To loud cheers at the annual Sudeten-German rally in Nuremberg, Mr Stoiber said it was high time the Czechs faced up to the gruesome events of 1945 and 1946 and admitted their guilt. 'If the Czechs want good relations with us, they have to make an attempt to come to terms with their past - as we have - rather than simply sweeping it all under the carpet,' he said. 'I think the Foreign Minister should now put this on the agenda in our bilateral relations.'

With Germany one of the main champions of the Czech and East European attempt to join the European Union and Nato, Prague can hardly afford to allow the Sudeten- German issue to cast a permanent cloud over its relations with its most powerful neighbour.

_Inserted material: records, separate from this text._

/-! ## Hardware queues (R55, R98) -/

/-- Whether a push or pop of a queue tile by a started instruction of another engine than `skip` has not completed: how far that
instruction has come is free (R55, R66). -/
def State.pendingUse (s : State) (p skip : Nat) (seen : SMap Nat) (q pos : Nat) (push : Bool) : (Bool × SMap Nat) × State :=
  let hit (x : Rival) : Option QueueUse := x.uses.find? (fun u => u.queue == q && u.pos == pos && u.push == push)
  match ((s.core p).started skip).find? (fun x => (hit x).isSome) with
  | none => ((false, seen), s)
  | some x =>
    let lo := SMap.get 0 seen x.stamp
    let (v, t) := s.freshNat
    let k := lo + v % (x.reqs.length + 1 - lo)
    ((((hit x).map (fun u => decide (k < u.at'))).getD false, SMap.set 0 seen x.stamp k), t)

/-- The same for the running instruction. -/
def Eng.pendingUse (q pos : Nat) (push : Bool) : Eng Bool := do
  let c ← get
  let ((b, seen), s') := c.s.pendingUse c.p c.word.engine c.order.seen q pos push
  set { c with s := s', order := { c.order with seen := seen } }
  return b

/-- The use of a queue tile noted; its unit's request comes next. -/
def Eng.noteUse (q pos : Nat) (push : Bool) : Eng Unit :=
  modify (fun c => { c with uses := c.uses ++ [⟨q, pos, push, c.reqs.length + 1⟩] })

/-- A pop: the byte address of the queue's next tile; QUEUE_UNDERFLOW when its push has not completed. -/
def Eng.pop (q : Nat) : Eng Nat := do
  let c ← Eng.core
  match c.queues[q]? with
  | none => Eng.fail 0x0303
  | some x =>
    if x.head = x.tail || x.owed.contains x.head then Eng.fail 0x0303
    else
      let early ← Eng.pendingUse q x.head true
      if early then Eng.fail 0x0303
      else
        Eng.onCore (fun c => { c with queues := c.queues.set q { x with head := x.head + 1 } })
        Eng.noteUse q x.head false
        return 4096 * (x.base + x.head % x.depth)

/-- A push: the byte address of the queue's next tile; QUEUE_OVERFLOW when its previous pop has not completed. -/
def Eng.push (q : Nat) : Eng Nat := do
  let c ← Eng.core
  match c.queues[q]? with
  | none => Eng.fail 0x0302
  | some x =>
    if x.head + x.depth ≤ x.tail then Eng.fail 0x0302
    else
      let early ← if x.depth ≤ x.tail then Eng.pendingUse q (x.tail - x.depth) false else pure false
      if early then Eng.fail 0x0302
      else
        Eng.onCore (fun c => { c with queues := c.queues.set q { x with tail := x.tail + 1 } })
        Eng.noteUse q x.tail true
        return 4096 * (x.base + x.tail % x.depth)

/-- The address of the `n`-th unit of an operand (R97, R98).  A queue operand whose unit is not a tile is refused as
ILLEGAL_OPCODE (DESIGN CHOICE, assumption 12: R98 only says it must be a tile). -/
def Eng.unitAddr (pos unit n : Nat) (write : Bool) : Eng TileAt := do
  let a ← Eng.slot pos
  if a.queue then
    if unit ≠ 4096 then Eng.fail 0x0502
    else
      let t ← if write then Eng.push a.qnum else Eng.pop a.qnum
      return ⟨.spm, t⟩
  else return ⟨a.space, a.addr unit n⟩

/-! ## Stored errors (R127, R217, R218, R232, R242) -/

/-- The record of the first uncorrectable word of a stack or channel since its event bits were last clear (R250). -/
def State.eccRecord (s : State) (sp : Space) (inst word tile : Nat) (scrub : Bool) : State :=
  if sp = .hbm then s.record1 R.HBM_ECC_INFO_VALID inst (fun s =>
    ((s.wr R.HBM_ECC_INFO_UNIT (tile / 4096 % 64) inst).wr R.HBM_ECC_INFO_SCRUB (ofBool scrub) inst).wrPair
      R.HBM_ECC_ADDR_LO R.HBM_ECC_ADDR_HI tile inst)
  else s.record1 R.DDR_ECC_INFO_VALID inst (fun s =>
    ((s.wr R.DDR_ECC_INFO_UNIT (word / 2 % 2) inst).wr R.DDR_ECC_INFO_SCRUB (ofBool scrub) inst).wrPair
      R.DDR_ECC_ADDR_LO R.DDR_ECC_ADDR_HI tile inst)

/-- Number of a word of a unit in its tier: word `w` of stack `u`, or of channel `u` (R227, R240). -/
def State.unitWord (s : State) (ddr : Bool) (u w : Nat) : Nat :=
  if ddr then (w / 128 * s.ddrChannels + u) * 128 + w % 128 else u * 2 ^ 31 + w

/-- The 32-byte data words of a stack, or of a used channel. -/
def State.unitWords (s : State) (ddr : Bool) : Nat := if ddr then s.ddrCapacity / s.ddrChannels / 32 else stackEnd / 32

Mere mention of any kind of a dialogue with Sudeten Germans, however, sends most Czechs into a rage. Vaclav Klaus, the Czech Prime Minister, described as an outright 'provocation' the fact that he had been invited to attend the Nuremberg rally this weekend, which attracted a crowd of more than 100,000, many dressed in traditional Sudeten-German folk costumes. Government spokesmen in Prague describe the Sudeten-German issue as 'a closed chapter'.

Historians estimate that more than three million from a total of three and a half million Sudeten Germans were expelled from their homes concentrated in the Czech regions of Bohemia and Moravia after the war, while their properties and businesses were confiscated. An estimated 40,000 died as a result of disease and in lynchings carried out by Czechs exacting revenge for what they regarded as the treacherous role played by the Sudeten Germans in bringing about the break-up of their country under the Munich Agreement in 1938.

Sudeten Germans, the majority of whom subsequently settled in Bavaria, admit that wrongs were committed, but they object that they were punished collectively for the sins of the Nazi regime.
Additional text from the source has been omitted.